Please repeat exactly the lines below from the one containing "-- ==== Sys2Proof/Machine/Launch.lean" down to the one containing "Wakes (R509) -/", both included, and nothing else.

:::::

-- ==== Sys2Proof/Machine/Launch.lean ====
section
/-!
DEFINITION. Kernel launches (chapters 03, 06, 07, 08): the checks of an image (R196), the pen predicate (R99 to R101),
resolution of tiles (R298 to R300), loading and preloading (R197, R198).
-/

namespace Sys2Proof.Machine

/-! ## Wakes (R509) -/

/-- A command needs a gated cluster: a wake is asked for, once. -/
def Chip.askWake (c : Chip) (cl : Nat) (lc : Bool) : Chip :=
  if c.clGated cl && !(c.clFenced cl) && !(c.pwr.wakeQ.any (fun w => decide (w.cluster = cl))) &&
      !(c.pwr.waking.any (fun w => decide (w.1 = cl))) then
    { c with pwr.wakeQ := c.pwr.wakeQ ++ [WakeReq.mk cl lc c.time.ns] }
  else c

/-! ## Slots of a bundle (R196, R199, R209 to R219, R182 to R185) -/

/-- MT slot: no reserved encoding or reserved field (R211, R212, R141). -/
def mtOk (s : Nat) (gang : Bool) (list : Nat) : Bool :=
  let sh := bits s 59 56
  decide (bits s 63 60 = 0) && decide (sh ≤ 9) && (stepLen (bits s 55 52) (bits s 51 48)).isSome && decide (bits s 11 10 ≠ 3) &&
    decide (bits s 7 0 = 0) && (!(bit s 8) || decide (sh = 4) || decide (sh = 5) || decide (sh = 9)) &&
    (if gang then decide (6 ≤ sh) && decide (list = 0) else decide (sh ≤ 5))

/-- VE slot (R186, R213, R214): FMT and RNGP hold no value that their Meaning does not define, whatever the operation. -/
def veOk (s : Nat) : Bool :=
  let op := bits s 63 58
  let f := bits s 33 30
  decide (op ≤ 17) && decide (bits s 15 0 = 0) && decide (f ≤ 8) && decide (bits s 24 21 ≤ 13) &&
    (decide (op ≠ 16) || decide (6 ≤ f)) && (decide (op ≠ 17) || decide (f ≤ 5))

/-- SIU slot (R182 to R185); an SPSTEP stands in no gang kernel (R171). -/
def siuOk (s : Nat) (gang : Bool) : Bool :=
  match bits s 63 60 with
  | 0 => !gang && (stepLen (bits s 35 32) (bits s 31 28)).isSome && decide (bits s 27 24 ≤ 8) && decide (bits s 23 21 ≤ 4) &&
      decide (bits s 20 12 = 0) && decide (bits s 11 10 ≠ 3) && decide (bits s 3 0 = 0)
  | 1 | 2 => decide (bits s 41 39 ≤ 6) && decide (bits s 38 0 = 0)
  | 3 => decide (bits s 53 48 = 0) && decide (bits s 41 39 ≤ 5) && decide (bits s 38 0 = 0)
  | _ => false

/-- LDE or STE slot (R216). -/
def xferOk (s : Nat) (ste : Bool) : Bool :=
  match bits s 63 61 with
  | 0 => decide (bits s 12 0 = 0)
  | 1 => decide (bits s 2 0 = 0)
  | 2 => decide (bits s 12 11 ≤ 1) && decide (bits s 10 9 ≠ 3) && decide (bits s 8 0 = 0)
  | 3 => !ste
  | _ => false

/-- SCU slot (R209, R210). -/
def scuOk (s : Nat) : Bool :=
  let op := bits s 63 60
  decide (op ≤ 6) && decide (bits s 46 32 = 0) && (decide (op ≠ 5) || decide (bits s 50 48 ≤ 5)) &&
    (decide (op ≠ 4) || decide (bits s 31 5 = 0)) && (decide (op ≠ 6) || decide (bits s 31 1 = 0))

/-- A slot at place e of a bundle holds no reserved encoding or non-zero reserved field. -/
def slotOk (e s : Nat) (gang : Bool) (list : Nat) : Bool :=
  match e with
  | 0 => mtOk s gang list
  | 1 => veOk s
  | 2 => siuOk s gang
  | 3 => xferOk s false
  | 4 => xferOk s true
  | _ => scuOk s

:::::

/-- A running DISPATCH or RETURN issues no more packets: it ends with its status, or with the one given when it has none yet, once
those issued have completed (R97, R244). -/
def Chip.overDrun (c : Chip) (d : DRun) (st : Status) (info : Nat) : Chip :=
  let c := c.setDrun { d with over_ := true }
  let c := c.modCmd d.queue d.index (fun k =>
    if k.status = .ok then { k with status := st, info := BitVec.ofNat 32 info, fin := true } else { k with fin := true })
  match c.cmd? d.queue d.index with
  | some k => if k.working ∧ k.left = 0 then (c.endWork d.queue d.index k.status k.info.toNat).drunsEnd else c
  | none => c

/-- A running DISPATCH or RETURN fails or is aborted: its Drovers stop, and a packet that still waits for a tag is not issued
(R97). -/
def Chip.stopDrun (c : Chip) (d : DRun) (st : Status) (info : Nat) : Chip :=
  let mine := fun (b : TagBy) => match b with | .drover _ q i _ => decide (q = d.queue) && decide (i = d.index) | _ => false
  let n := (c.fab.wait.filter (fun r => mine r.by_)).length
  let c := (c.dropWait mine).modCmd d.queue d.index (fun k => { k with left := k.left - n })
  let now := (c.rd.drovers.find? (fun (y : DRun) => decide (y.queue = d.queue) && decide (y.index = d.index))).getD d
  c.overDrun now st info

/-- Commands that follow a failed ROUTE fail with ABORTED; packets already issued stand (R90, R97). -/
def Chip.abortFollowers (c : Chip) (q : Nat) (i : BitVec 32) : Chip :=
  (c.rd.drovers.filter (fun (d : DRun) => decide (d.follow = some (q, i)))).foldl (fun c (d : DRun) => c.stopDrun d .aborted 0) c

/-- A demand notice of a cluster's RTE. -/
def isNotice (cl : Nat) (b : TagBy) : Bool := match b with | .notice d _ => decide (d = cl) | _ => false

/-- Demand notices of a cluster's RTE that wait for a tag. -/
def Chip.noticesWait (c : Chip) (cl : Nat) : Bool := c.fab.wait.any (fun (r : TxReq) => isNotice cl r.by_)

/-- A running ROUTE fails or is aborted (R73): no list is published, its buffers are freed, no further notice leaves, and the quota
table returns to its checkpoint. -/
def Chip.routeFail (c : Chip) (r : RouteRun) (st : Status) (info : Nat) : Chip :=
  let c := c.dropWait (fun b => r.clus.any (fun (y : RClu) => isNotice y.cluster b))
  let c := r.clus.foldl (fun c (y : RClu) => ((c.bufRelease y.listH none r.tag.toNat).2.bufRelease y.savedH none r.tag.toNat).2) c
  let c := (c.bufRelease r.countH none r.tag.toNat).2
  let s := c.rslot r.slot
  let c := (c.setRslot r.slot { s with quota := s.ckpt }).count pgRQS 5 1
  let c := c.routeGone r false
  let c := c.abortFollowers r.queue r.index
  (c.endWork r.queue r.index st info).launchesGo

:::::

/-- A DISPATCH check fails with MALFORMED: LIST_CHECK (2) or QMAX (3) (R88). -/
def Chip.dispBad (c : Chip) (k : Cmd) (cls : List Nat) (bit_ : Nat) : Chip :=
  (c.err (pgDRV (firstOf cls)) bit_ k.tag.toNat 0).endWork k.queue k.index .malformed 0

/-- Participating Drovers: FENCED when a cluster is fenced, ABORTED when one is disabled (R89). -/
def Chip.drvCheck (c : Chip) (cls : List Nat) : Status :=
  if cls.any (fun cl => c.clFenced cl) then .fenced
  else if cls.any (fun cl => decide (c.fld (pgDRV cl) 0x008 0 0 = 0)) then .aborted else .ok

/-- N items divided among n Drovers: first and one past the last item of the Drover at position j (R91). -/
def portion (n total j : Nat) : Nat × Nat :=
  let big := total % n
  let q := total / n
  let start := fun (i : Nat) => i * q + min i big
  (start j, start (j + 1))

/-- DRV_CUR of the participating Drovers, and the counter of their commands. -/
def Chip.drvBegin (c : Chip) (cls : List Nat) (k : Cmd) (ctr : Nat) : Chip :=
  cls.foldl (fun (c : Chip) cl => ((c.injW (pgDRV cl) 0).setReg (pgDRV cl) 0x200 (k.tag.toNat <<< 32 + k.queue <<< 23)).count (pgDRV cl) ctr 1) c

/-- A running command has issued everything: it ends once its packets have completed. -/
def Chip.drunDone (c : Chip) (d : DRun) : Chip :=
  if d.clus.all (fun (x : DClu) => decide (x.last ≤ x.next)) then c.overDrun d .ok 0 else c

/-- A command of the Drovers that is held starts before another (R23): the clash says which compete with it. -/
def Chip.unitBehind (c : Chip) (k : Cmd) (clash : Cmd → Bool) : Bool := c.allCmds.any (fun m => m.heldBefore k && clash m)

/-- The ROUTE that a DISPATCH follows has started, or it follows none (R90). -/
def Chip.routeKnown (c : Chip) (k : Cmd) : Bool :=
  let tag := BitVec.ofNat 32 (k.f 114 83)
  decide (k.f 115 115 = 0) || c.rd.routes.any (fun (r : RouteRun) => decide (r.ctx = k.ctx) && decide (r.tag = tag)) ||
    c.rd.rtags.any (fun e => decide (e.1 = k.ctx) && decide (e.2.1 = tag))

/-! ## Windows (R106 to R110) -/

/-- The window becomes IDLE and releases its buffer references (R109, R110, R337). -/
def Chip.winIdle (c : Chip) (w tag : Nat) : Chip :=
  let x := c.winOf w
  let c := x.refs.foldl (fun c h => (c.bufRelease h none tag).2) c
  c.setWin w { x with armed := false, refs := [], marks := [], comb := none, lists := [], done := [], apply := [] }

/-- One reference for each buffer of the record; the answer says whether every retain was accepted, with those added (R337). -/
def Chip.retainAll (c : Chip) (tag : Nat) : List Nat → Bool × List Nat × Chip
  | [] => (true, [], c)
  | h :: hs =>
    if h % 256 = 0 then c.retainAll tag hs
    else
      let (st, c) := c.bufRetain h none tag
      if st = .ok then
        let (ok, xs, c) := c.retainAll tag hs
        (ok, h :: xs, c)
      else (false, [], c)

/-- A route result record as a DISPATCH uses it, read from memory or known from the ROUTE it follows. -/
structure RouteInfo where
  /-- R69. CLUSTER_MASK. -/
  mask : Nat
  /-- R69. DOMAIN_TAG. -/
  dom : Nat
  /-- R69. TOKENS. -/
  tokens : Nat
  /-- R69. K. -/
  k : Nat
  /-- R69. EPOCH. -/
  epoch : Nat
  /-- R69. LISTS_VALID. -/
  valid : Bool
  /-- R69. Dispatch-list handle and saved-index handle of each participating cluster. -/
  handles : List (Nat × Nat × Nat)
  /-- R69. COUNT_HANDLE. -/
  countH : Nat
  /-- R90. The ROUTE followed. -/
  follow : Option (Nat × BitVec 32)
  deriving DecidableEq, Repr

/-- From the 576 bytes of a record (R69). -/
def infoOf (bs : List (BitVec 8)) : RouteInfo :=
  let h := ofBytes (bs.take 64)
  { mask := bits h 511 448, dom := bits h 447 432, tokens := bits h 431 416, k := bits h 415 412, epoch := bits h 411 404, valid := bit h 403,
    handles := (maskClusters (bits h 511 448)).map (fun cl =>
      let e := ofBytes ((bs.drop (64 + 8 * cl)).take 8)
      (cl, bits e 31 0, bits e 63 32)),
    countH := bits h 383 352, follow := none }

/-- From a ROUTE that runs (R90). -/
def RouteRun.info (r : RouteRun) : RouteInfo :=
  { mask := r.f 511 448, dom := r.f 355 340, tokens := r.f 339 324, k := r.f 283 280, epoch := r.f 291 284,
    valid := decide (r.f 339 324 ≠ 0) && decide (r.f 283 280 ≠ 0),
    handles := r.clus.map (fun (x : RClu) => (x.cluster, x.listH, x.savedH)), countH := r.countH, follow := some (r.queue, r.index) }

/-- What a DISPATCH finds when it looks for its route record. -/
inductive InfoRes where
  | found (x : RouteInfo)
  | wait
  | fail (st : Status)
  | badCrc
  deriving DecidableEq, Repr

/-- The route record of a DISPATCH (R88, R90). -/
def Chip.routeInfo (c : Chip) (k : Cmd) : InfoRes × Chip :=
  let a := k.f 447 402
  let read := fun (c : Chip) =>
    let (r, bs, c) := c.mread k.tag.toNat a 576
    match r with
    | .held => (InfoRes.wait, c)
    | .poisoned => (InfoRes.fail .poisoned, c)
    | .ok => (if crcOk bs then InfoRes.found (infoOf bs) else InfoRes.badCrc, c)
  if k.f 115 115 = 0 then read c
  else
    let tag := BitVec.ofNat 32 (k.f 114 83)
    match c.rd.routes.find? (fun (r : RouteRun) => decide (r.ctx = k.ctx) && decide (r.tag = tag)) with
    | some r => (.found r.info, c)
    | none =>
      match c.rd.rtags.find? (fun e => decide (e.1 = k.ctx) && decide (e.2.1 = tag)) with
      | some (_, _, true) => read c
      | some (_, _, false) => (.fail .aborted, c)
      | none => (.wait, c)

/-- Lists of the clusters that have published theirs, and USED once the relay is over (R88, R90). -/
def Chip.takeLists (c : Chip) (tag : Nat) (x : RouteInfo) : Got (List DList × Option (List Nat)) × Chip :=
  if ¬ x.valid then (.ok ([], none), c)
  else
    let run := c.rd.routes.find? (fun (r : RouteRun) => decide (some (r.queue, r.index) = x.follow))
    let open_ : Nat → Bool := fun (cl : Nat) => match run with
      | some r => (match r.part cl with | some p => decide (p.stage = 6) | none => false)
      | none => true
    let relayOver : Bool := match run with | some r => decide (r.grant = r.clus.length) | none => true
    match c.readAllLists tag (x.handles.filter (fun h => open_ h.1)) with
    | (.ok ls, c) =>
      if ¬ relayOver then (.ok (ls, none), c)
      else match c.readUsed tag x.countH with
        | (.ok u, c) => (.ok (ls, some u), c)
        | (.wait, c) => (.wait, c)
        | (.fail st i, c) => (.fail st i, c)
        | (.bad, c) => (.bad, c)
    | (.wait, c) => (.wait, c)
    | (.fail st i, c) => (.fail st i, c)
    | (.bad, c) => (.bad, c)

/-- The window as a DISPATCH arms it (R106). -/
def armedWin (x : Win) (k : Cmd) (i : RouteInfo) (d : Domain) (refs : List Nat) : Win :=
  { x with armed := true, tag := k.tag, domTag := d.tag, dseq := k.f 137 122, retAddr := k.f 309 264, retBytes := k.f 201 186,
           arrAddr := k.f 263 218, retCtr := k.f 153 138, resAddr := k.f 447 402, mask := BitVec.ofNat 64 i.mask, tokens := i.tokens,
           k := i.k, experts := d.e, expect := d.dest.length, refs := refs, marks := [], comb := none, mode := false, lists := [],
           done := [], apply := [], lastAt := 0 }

:::::

__OUTPUT OF THE TASK__
-- ==== Sys2Proof/Machine/Launch.lean ====
section
/-!
DEFINITION. Kernel launches (chapters 03, 06, 07, 08): the checks of an image (R196), the pen predicate (R99 to R101),
resolution of tiles (R298 to R300), loading and preloading (R197, R198).
-/

namespace Sys2Proof.Machine

/-! ## Wakes (R509) -/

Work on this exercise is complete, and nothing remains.